Optimal parameters mean nothing if the model produces poor forecasts. Always validate through residual analysis.

# Fit model with chosen parameters
p, d, q = 2, 1, 2  # Example parameters
model = ARIMA(ts, order=(p, d, q))
fitted_model = model.fit()

# Get residuals
residuals = fitted_model.resid

# Create diagnostic plots
fig, axes = plt.subplots(2, 2, figsize=(14, 8))

# Residuals over time
axes[0, 0].plot(residuals)
axes[0, 0].set_title('Residuals Over Time')
axes[0, 0].axhline(y=0, color='r', linestyle='--')

# Residuals histogram
axes[0, 1].hist(residuals, bins=30, edgecolor='black')
axes[0, 1].set_title('Residuals Distribution')

# ACF of residuals
plot_acf(residuals, lags=40, ax=axes[1, 0])
axes[1, 0].set_title('Residuals ACF')

# Q-Q plot
from scipy import stats
stats.probplot(residuals, dist="norm", plot=axes[1, 1])
axes[1, 1].set_title('Q-Q Plot')

plt.tight_layout()
plt.show()

# Ljung-Box test for residual autocorrelation
from statsmodels.stats.diagnostic import acorr_ljungbox
lb_test = acorr_ljungbox(residuals, lags=[10], return_df=True)
print("\nLjung-Box Test:")
print(lb_test)
print("p-value > 0.05 indicates no significant autocorrelation (good)")

Good residuals should:

Fluctuate randomly around zero
Show no patterns or trends
Follow normal distribution (Q-Q plot near diagonal)
Have no significant autocorrelation (ACF within confidence bands, Ljung-Box p > 0.05)

If diagnostics fail, try different parameters or consider alternative models.

Complete Practical Example

Here’s an end-to-end workflow with validation:

# Train/test split
train_size = int(len(ts) * 0.8)
train, test = ts[:train_size], ts[train_size:]

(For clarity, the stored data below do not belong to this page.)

/-- 41_frequency_table.md R105, one `InByte`: the first, the next of an entry, and the fourth with the sum and the test.
The model's own: one byte a step with the loop test in the last step of an entry (log 3), `VIDX = 256` and `POS` left at
1020 after the loop (log 17), `BYTE` left alone as R22 and the pseudocode have it (log 14). -/
def Obligations.LoadhdrStep : Prop :=
  ∀ (s : State) (b : Byte), s.outside.inAnswers = true → 1025 ≤ s.inLen.toNat →
    (s.stage = .entry → b = s.outside.inp.read 0 → exec .loadhdr s = .next { s with
      work.sum := 0, work.vidx := 0, work.pos := 0, stage := .load [b] }) ∧
    (s.work.vidx.toNat < 256 →
      (s.stage = .load [] → b = s.outside.inp.read (4 * s.work.vidx.toNat) → exec .loadhdr s = .next { s with
        work.pos := BitVec.ofNat 32 (4 * s.work.vidx.toNat), stage := .load [b] }) ∧
      (∀ got, s.stage = .load got → s.work.pos.toNat = 4 * s.work.vidx.toNat → got.length = 1 ∨ got.length = 2 →
        b = s.outside.inp.read (4 * s.work.vidx.toNat + got.length) →
        exec .loadhdr s = .next { s with stage := .load (got ++ [b]) }) ∧
      (∀ b0 b1 b2 c, s.stage = .load [b0, b1, b2] → s.work.pos.toNat = 4 * s.work.vidx.toNat →
        b = s.outside.inp.read (4 * s.work.vidx.toNat + 3) →
        c = BitVec.ofNat 32 (b0.toNat + 2 ^ 8 * b1.toNat + 2 ^ 16 * b2.toNat + 2 ^ 24 * b.toNat) →
        ∃ t, exec .loadhdr s = .next t ∧ t.tab = { s.tab with freq := s.tab.freq.withEntry (s.work.vidx.setWidth 8) c } ∧
          t.work = { s.work with sum := s.work.sum + c.setWidth 40, vidx := s.work.vidx + 1 } ∧
          t.outside = s.outside ∧ t.outCnt = s.outCnt ∧ t.op = s.op ∧ t.inLen = s.inLen ∧
          (s.work.vidx ≠ 255 → SameCommand s t ∧ t.phase = s.phase ∧ t.stage = .load []) ∧
          (s.work.vidx = 255 → t.work.sum.toNat ≤ 2147483647 →
            SameCommand s t ∧ t.phase = .build ∧ t.stage = .entry) ∧
          (s.work.vidx = 255 → 2147483647 < t.work.sum.toNat → FailedWith t .sum)))

/-- 41_frequency_table.md R105, R106: the whole phase. -/
def Obligations.LoadhdrLoadsHeader : Prop :=
  ∀ s : State, Inv s → Undisturbed s → s.phase = .loadhdr → s.stage = .entry →
    ∃ t, Leads s t ∧ t.counts = unhdr (s.outside.inp.bytes 0 1024) ∧ t.work.sum.toNat = countSum t.counts ∧
      (countSum t.counts ≤ 2147483647 → SameCommand s t ∧ t.phase = .build ∧ t.stage = .entry) ∧
      (2147483647 < countSum t.counts → FailedWith t .sum) ∧
      t.outside = s.outside ∧ t.outCnt = 0 ∧ t.tab = { s.tab with freq := t.tab.freq }

/-- 41_frequency_table.md R104, R106: the header as a map on byte sequences. -/
def Obligations.HeaderRoundTrip : Prop :=
  (∀ F : Counts, (hdr F).length = 1024 ∧ unhdr (hdr F) = F) ∧
  (∀ H : List Byte, H.length = 1024 → hdr (unhdr H) = H ∧ ∀ v : Byte, ((unhdr H) v).toNat =
    (H.getD (4 * v.toNat) 0).toNat + 2 ^ 8 * (H.getD (4 * v.toNat + 1) 0).toNat +
      2 ^ 16 * (H.getD (4 * v.toNat + 2) 0).toNat + 2 ^ 24 * (H.getD (4 * v.toNat + 3) 0).toNat)

/-! ### BUILD -/

/-- 42_tree_builder.md R111, one entry: leaf and slot `v`; after the last one `NEXT`, `LIVE` and the first select. The
model's own: `NEXT`, `LIVE` and the select's `SIDX = 0` set in the last entry's step (log 3), `VIDX = 256` after the loop
(log 17). -/
def Obligations.BuildInitStep : Prop :=
  ∀ (s : State) (v : BitVec 9), v.toNat < 256 → s.stage = .entry ∧ v = 0 ∨ s.stage = .initLeaf ∧ v = s.work.vidx →
    ∃ t, exec .build s = .next t ∧
      (∀ n : BitVec 9, (t.tab.node.node? n).map (·.w) =
        if n = v then some (s.tab.freq.entry (v.setWidth 8)) else (s.tab.node.node? n).map (·.w)) ∧
      (∀ n, t.tab.node.children? n = s.tab.node.children? n) ∧
      (∀ i : Byte, t.tab.slot.entry i = if i.toNat = v.toNat then { v := true, n := v } else s.tab.slot.entry i) ∧
      t.tab.freq = s.tab.freq ∧ t.tab.code = s.tab.code ∧ t.outside = s.outside ∧ t.outCnt = s.outCnt ∧
      SameCommand s t ∧ t.phase = s.phase ∧
      (v ≠ 255 → t.stage = .initLeaf ∧ t.work = { s.work with vidx := v + 1 }) ∧
      (v = 255 → t.stage = .scanA none ∧ t.work = { s.work with vidx := 256, next := 256, live := 256, sidx := 0 })

/-- 42_tree_builder.md R112, R115: from the start of `select(none)` the two selects find the least and the second least
live slot in the order (weight, slot index), and nothing but the scan's registers changes. -/
def Obligations.SelectsTheTwoLeast : Prop :=
  ∀ s : State, Inv s → Undisturbed s → s.phase = .build → s.stage = .scanA none → s.work.sidx = 0 →
    ∃ t wa wb, Leads s t ∧ t.phase = .build ∧ t.stage = .merge ∧
      (s.tab.slot.entry t.work.sela).v = true ∧ slotWeight s.tab t.work.sela = some wa ∧
      (s.tab.slot.entry t.work.selb).v = true ∧ slotWeight s.tab t.work.selb = some wb ∧
      t.work.sela ≠ t.work.selb ∧
      (∀ i w, (s.tab.slot.entry i).v = true → slotWeight s.tab i = some w → i ≠ t.work.sela →
        wa.toNat < w.toNat ∨ wa = w ∧ t.work.sela.toNat < i.toNat) ∧
      (∀ i w, (s.tab.slot.entry i).v = true → slotWeight s.tab i = some w → i ≠ t.work.sela → i ≠ t.work.selb →
        wb.toNat < w.toNat ∨ wb = w ∧ t.work.selb.toNat < i.toNat) ∧
      t.work = { s.work with sidx := t.work.sidx, sela := t.work.sela, selb := t.work.selb } ∧
      t.tab = s.tab ∧ t.outside = s.outside ∧ t.outCnt = s.outCnt ∧ SameCommand s t

/-- 42_tree_builder.md R113 and the loop test of R114. The model's own: the test, and `SIDX` set to 0 for the next select,
in the merge's step (log 3), and `SIDX` left as it is before the root's step (log 17). -/
def Obligations.MergeStep : Prop :=
  ∀ s : State, Inv s → s.phase = .build → s.stage = .merge →
    ∃ t na nb, exec .build s = .next t ∧
      s.tab.node.node? (s.tab.slot.entry s.work.sela).n = some na ∧
      s.tab.node.node? (s.tab.slot.entry s.work.selb).n = some nb ∧
      (∀ n : BitVec 9, t.tab.node.node? n =
        if n.toNat = s.work.next.toNat then
          some { w := na.w + nb.w, l := (s.tab.slot.entry s.work.sela).n, r := (s.tab.slot.entry s.work.selb).n }
        else s.tab.node.node? n) ∧
      (t.tab.slot.entry s.work.sela).v = true ∧ (t.tab.slot.entry s.work.sela).n.toNat = s.work.next.toNat ∧
      (t.tab.slot.entry s.work.selb).v = false ∧
      (∀ i, i ≠ s.work.sela → i ≠ s.work.selb → t.tab.slot.entry i = s.tab.slot.entry i) ∧
      t.work.next.toNat = s.work.next.toNat + 1 ∧ t.work.live.toNat + 1 = s.work.live.toNat ∧
      t.work = { s.work with next := t.work.next, live := t.work.live, sidx := t.work.sidx } ∧
      (2 < s.work.live.toNat → t.stage = .scanA none ∧ t.work.sidx = 0) ∧
      (s.work.live = 2 → t.stage = .root ∧ t.work.sidx = s.work.sidx) ∧
      t.tab.freq = s.tab.freq ∧ t.tab.code = s.tab.code ∧ t.outside = s.outside ∧ t.outCnt = s.outCnt ∧
      SameCommand s t ∧ t.phase = .build

/-- 42_tree_builder.md R116: the root and the successor, in a step of their own (log 3). -/
def Obligations.RootAndSuccessor : Prop :=
  ∀ s : State, Inv s → s.phase = .build → s.stage = .root →
    exec .build s = .next { s with
      work.root := 510, phase := if s.op = .comp then .emithdr else .rdtrailer, stage := .entry }

/-- 42_tree_builder.md R114, R116, R120, R221's count and 10_state.md R29: the whole phase takes 131072 steps for every
table (the step is the model's, log 3) and leaves a binary tree over all the leaves. -/
def Obligations.BuildWhole : Prop :=
  ∀ s : State, Inv s → Undisturbed s → s.phase = .build → s.stage = .entry →
    ∃ t, runFor 131072 s = .next t ∧ t.phase = (if s.op = .comp then .emithdr else .rdtrailer) ∧ t.stage = .entry ∧
      t.work.root = 510 ∧ t.work.next = 511 ∧ t.work.live = 1 ∧ liveSlots t.tab.slot = 1 ∧
      (∀ n : BitVec 9, 256 ≤ n.toNat → n.toNat ≤ 510 → ∃ c, t.tab.node.children? n = some c ∧
        c.1 ≠ c.2 ∧ c.1.toNat < n.toNat ∧ c.2.toNat < n.toNat) ∧
      (∀ m : BitVec 9, m.toNat ≤ 509 → ∃! n : BitVec 9, ∃ c, t.tab.node.children? n = some c ∧ (c.1 = m ∨ c.2 = m)) ∧
      t.tab.freq = s.tab.freq ∧ t.tab.code = s.tab.code ∧ t.outside = s.outside ∧ t.outCnt = s.outCnt ∧ SameCommand s t

/-- 42_tree_builder.md R118 with R117: after BUILD the arena read from `ROOT` is `tree(FREQ)`, and the root's weight is
the sum of the table. -/
def Obligations.BuildsTheTree : Prop :=
  ∀ s : State, Inv s → Undisturbed s → s.phase = .build → s.stage = .entry → countSum s.counts ≤ 2147483647 →
    ∃ t, Leads s t ∧ t.phase = (if s.op = .comp then .emithdr else .rdtrailer) ∧ t.stage = .entry ∧
      ReadsAs t.tab.node t.work.root (tree s.counts) ∧
      (∃ nd, t.tab.node.node? t.work.root = some nd ∧ nd.w.toNat = countSum s.counts)

/-- 42_tree_builder.md R119: two BUILDs from equal tables, whatever else differs, give equal arenas (a leaf has no
children, log 18). -/
def Obligations.BuildDeterministic : Prop :=
  ∀ s s' : State, Inv s → Inv s' → Undisturbed s → Undisturbed s' →
    s.phase = .build → s'.phase = .build → s.stage = .entry → s'.stage = .entry → s.counts = s'.counts →
    ∃ t t', Leads s t ∧ Leads s' t' ∧ t.phase ≠ .build ∧ t'.phase ≠ .build ∧ t.stage = .entry ∧ t'.stage = .entry ∧
      t.work.root = t'.work.root ∧
      ∀ n : BitVec 9, (t.tab.node.node? n).map (·.w) = (t'.tab.node.node? n).map (·.w) ∧
        t.tab.node.children? n = t'.tab.node.children? n

/-- 42_tree_builder.md R120: the tree has exactly the 256 leaves, one for each byte value, and depth 1 to 255. -/
def Obligations.TreeShape : Prop :=
  ∀ F : Counts, List.Perm (tree F).leaves allBytes ∧ ∀ v : Byte,
    (tree F).path v = some (code F v) ∧ 1 ≤ (code F v).length ∧ (code F v).length ≤ 255

/-! ### CODEGEN -/

/-- 43_code_table.md R130, one call of `visit`; `rest` are the calls still to make (the model's stack, logs 3 and 23). -/
def Obligations.CodegenStep : Prop :=
  ∀ (s : State) (n : BitVec 9) (path : List Bool) (rest : List (BitVec 9 × List Bool)),
    s.stage = .entry ∧ n = s.work.root ∧ path = [] ∧ rest = [] ∨ s.stage = .visit ((n, path) :: rest) →
    (n.toNat < 256 → path.length ≤ 255 → ∃ t, exec .codegen s = .next t ∧
      t = { s with tab.code := t.tab.code, phase := if rest = [] then .pack else s.phase,
                   stage := if rest = [] then .entry else .visit rest } ∧
      (t.tab.code.entry (n.setWidth 8)).len.toNat = path.length ∧ (t.tab.code.entry (n.setWidth 8)).bits = path ∧
      ∀ v : Byte, v.toNat ≠ n.toNat → t.tab.code.entry v = s.tab.code.entry v) ∧
    (∀ l r, 256 ≤ n.toNat → s.tab.node.children? n = some (l, r) →
      exec .codegen s = .next { s with stage := .visit ((l, path ++ [false]) :: (r, path ++ [true]) :: rest) })

/-- 43_code_table.md R131: from BUILD on, a COMPRESS reaches PACK with the codes of its table. -/
def Obligations.CodesOfTheTable : Prop :=
  ∀ s : State, Inv s → Undisturbed s → s.phase = .build → s.stage = .entry → s.op = .comp →
    countSum s.counts ≤ 2147483647 →
    ∃ t, Leads s t ∧ t.phase = .pack ∧ t.stage = .entry ∧ t.outCnt = 1024 ∧ t.tab.freq = s.tab.freq ∧ SameCommand s t ∧
      ∀ v, (t.tab.code.entry v).bits = code s.counts v ∧
        (t.tab.code.entry v).len.toNat = (code s.counts v).length

/-- 43_code_table.md R132: no code is a prefix of another, and the code set is complete. -/
def Obligations.PrefixFreeAndComplete : Prop :=
  ∀ F : Counts, (∀ u v : Byte, u ≠ v → ¬ List.IsPrefix (code F u) (code F v)) ∧
    ∀ x : Nat → Bool, ∃! v : Byte, code F v = (List.range (code F v).length).map x

/-! ### PACK, FINISH -/

/-- 44_encoder.md R140 to R142, one step: the start, an `InByte`, a PUSHBIT with its flush. Only a flush waits for the
output port. No code is empty (R133); what an empty one would do, PackAppends says. The model's own: what one step is,
with `POS` set to 0 in the start's step and the loop tests in the steps that end an iteration (log 3), and `CIDX` left at
`LEN - 1` and `POS` at `IN_LEN` after the loops (log 17). -/
def Obligations.PackStep : Prop :=
  ∀ (s : State) (b : Byte) (bit : Bool),
    (s.stage = .entry → exec .pack s = .next { s with
      work.acc := 0, work.free := 8, work.pos := 0
      phase := if s.inLen = 0 then .finish else s.phase
      stage := if s.inLen = 0 then .entry else .fetch }) ∧
    (s.stage = .fetch → s.work.pos.toNat < s.inLen.toNat → s.outside.inAnswers = true →
      b = s.outside.inp.read s.work.pos.toNat → (s.tab.code.entry b).len ≠ 0 →
      exec .pack s = .next { s with work.byte := b, work.cidx := 0, stage := .push }) ∧
    (s.stage = .push → (s.work.free = 0 → s.outside.outAccepts = true) →
      (s.tab.code.entry s.work.byte).bits[s.work.cidx.toNat]? = some bit →
      ∃ t, exec .pack s = .next t ∧
        t.work.acc = BitVec.ofNat 8 (2 * s.work.acc.toNat + bit.toNat) ∧
        (s.work.free ≠ 0 → t.work.free = s.work.free - 1 ∧ t.outside = s.outside ∧ t.outCnt = s.outCnt) ∧
        (s.work.free = 0 → t.work.free = 7 ∧ t.outCnt = s.outCnt + 1 ∧
          t.outside = { s.outside with out := s.outside.out.write s.outCnt.toNat s.work.acc }) ∧
        t.work = { s.work with acc := t.work.acc, free := t.work.free, cidx := t.work.cidx, pos := t.work.pos } ∧
        (s.work.cidx.toNat + 1 < (s.tab.code.entry s.work.byte).len.toNat →
          t.work.cidx = s.work.cidx + 1 ∧ t.work.pos = s.work.pos ∧ t.phase = s.phase ∧ t.stage = .push) ∧
        ((s.tab.code.entry s.work.byte).len.toNat ≤ s.work.cidx.toNat + 1 →
          t.work.cidx = s.work.cidx ∧ t.work.pos = s.work.pos + 1 ∧
          (s.work.pos.toNat + 1 < s.inLen.toNat → t.phase = s.phase ∧ t.stage = .fetch) ∧
          (s.inLen.toNat ≤ s.work.pos.toNat + 1 → t.phase = .finish ∧ t.stage = .entry)) ∧
        t.tab = s.tab ∧ SameCommand s t)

# Fit model on training data
model = ARIMA(train, order=(2, 1, 2))
fitted = model.fit()

# Forecast on test period
forecast = fitted.forecast(steps=len(test))

# Calculate RMSE
from sklearn.metrics import mean_squared_error
rmse = np.sqrt(mean_squared_error(test, forecast))
print(f"Test RMSE: {rmse:.2f}")

# Visualize results
plt.figure(figsize=(12, 6))
plt.plot(train.index, train, label='Training Data')
plt.plot(test.index, test, label='Actual Test Data')
plt.plot(test.index, forecast, label='Forecast', color='red')
plt.fill_between(test.index, 
                 forecast - 1.96*np.std(fitted.resid),
                 forecast + 1.96*np.std(fitted.resid),
                 alpha=0.2, color='red', label='95% Confidence')
plt.legend()
plt.title('ARIMA Forecast vs Actual')
plt.show()

This validation approach reveals whether your parameters generalize to unseen data. A model that fits training data perfectly but fails on test data needs different parameters or more features.

Start with stationarity testing for d, examine ACF/PACF for initial p and q estimates, validate with grid search, and always check residuals. This systematic approach beats random parameter guessing every time.